In my last post, we talked about different strategies used to calculate your marketing budget. Today, I’d like to focus in more depth on your marketing budget using sensitivity analysis.

Sensitivity analysis

Sensitivity analysis is a tool using contribution to play “what-if” games to optimize market performance. Sure, sensitivity analysis is used for lots of business tasks, but I’m focusing on using sensitivity analysis to predict the marketing tactics likely to generate the highest market performance.

First, let’s take a look at contribution and break-even analysis.

Break-even reflects the point at which your business neither makes a profit or loses money. Commonly, you look at break-even on a product by product basis (or service by service).

Break-even has the general formula of:

FC / (SP – VC)

Where:

FC = Fixed Costs like salaries, insurance, rent that don’t change based on how much product you make

SP = the price charged for the product (or the average selling price if the product sells for various prices over the time period of interest.

VC = Variable Costs that go into the product such as material, shipping, production labor that change directly with the number of products you make

It’s important to know that the denominator (SP-VC) is also called the contribution and is critical for sensitivity analysis.

Example:

So, let’s say you collect the following monthly expenses for a business that makes shoes. We’re interested in finding the break even for a particular women’s flat shoe that sells for \$125:

leather: \$5.25 / shoe

ornaments: \$2.63 / shoe

miscellaneous materials (thread, glue) \$.63 / shoe

assembly labor: \$9.24 / shoe

Fixed costs:

Licensing: \$10,000 (per month)

Marketing budget: \$2,000 (per month)

Supervisor salary: \$3,685 (per month)

Now, let’s calculate break-even:

(\$10,000 + \$2,000 + \$3,685)/ (\$125 – (\$5.25 + \$2.63 + \$.63 + \$9.24))

\$15,683/ (\$125 – \$17.75)

\$15, 683 / 107.25 = 146.2 or 147 shoes/ month is the break-even point.

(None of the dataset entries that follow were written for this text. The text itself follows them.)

-- ==== Sys2Proof/Machine/Flags.lean ====
section
/-! DEFINITION. FMVE has no condition codes (10 R36): its only flags are the two fields of STATUS, written by INIT
alone (10 R28). -/

namespace Sys2Proof.Machine

/-- STATUS after a successful INIT: ERR = 0, INITED = 1 (47 R221). -/
def Status.afterInit : Status := { inited := true, err := 0 }

/-- STATUS after a failed INIT: INITED = 0, ERR = 1, "unsupported sample rate" (47 R221, 60 R251 row E1). -/
def Status.afterFailedInit : Status := { inited := false, err := 1 }

/-- The STATUS output: the 3-bit value with ERR in the high two bits and INITED in bit 0 (30 R94). -/
def Status.word (t : Status) : BitVec 3 := t.err ++ BitVec.ofBool t.inited

/-- The SAMPLE_OUT output as an observer may use it: a value while it is valid (30 R94), nothing otherwise (93 U11). -/
def State.sample (s : State) : Option Num := if s.sampleValid then some s.sampleOut else none

end Sys2Proof.Machine
end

Sensitivity analysis example

We can play all kinds of “what if” games now to test how changes affect our profitability using the contribution (denominator). For instance, we can see what happens if we decide to increase our marketing budget to \$3000/ month. We can either calculate a new break-even number or use the contribution of \$107.25 as a shortcut. Simply divide the extra marketing budget (\$1000) by the contribution (\$107.25) to get your new break-even.

Analysis shows we need to sell 10 (9.32) pairs of shoes to cover our additional marketing expense. If we know, from past experience, that increasing our marketing budget by \$1000 results in 12 more pairs of shoes sold, we’re ahead of the game to go ahead and increase our marketing budget. We’ll make 2 (the additional # of shoes sold over break-even) * \$107.25 (our contribution) extra or \$214.50 more by increasing our marketing budget.

Sensitivity analysis using Excel

Commonly, marketers use Microsoft Excel to conduct more sophisticated sensitivity analyses. Here’s what it might look like if we continued testing different optional strategies for our women’s flat shoe:

Sensitivity Analysis

Strategy Selling price
Leather Ornaments Direct labor Misc Marketing Licensing Supervisor Sales to BE Profit if 200 sold Increase price 130 5.25 2.63 9.24 0.63 2,000.00 10,000.00 3,685.00 140 6765 Decrease ornamentation 125 5.25 1.63 9.24 0.63 2,000.00 10,000.00 3,685.00 145 5965 Break even 125 5.25 2.63 9.24 0.63 2,000.00 10,000.00 3,685.00 146 5765 Increase leather price 125 5.75 2.63 9.24 0.63 2,000.00 10,000.00 3,685.00 147 5665 Increase labor expense 125 5.25 2.63 10.24 0.63 2,000.00 10,000.00 3,685.00 148 5565 Add 1000 marketing 125 5.25 2.63 9.24 0.63 3,000.00 10,000.00 3,685.00 156 4765 Decrease price 120 5.25 2.63 9.24 0.63 2,000.00 10,000.00 3,685.00 153 4765

You’ll notice, I sorted the spreadsheet based on the highest profits, assuming 200 pairs of shoes are sold. Of course, the assumption of how many shoes you’ll sell is based on your STRATEGY. For instance, increasing price has the highest profitability, but you might not be able to sell 200 pairs at the higher price. Meanwhile, increasing your marketing budget might result in MORE than 200 pairs being sold. Hence, you’d have to adjust the profit column on a case-by-case basis using an estimate of likely sales under each strategic option.

Setting your marketing budget using sensitivity analysis

Using sensitivity analysis, you can set your marketing budget to correspond to the highest profitability. Now, you might assume profits continue to climb as long as you’re spending more money on marketing products, but that’s likely inaccurate. Likely, what you’ll find is that your profitability begins to level off (and may even decline) as your spending goes up — you’ll have to test this assumption using actual results at different spending points (alternatively, you can create a predictive model) to help calculate the optimal marketing budget.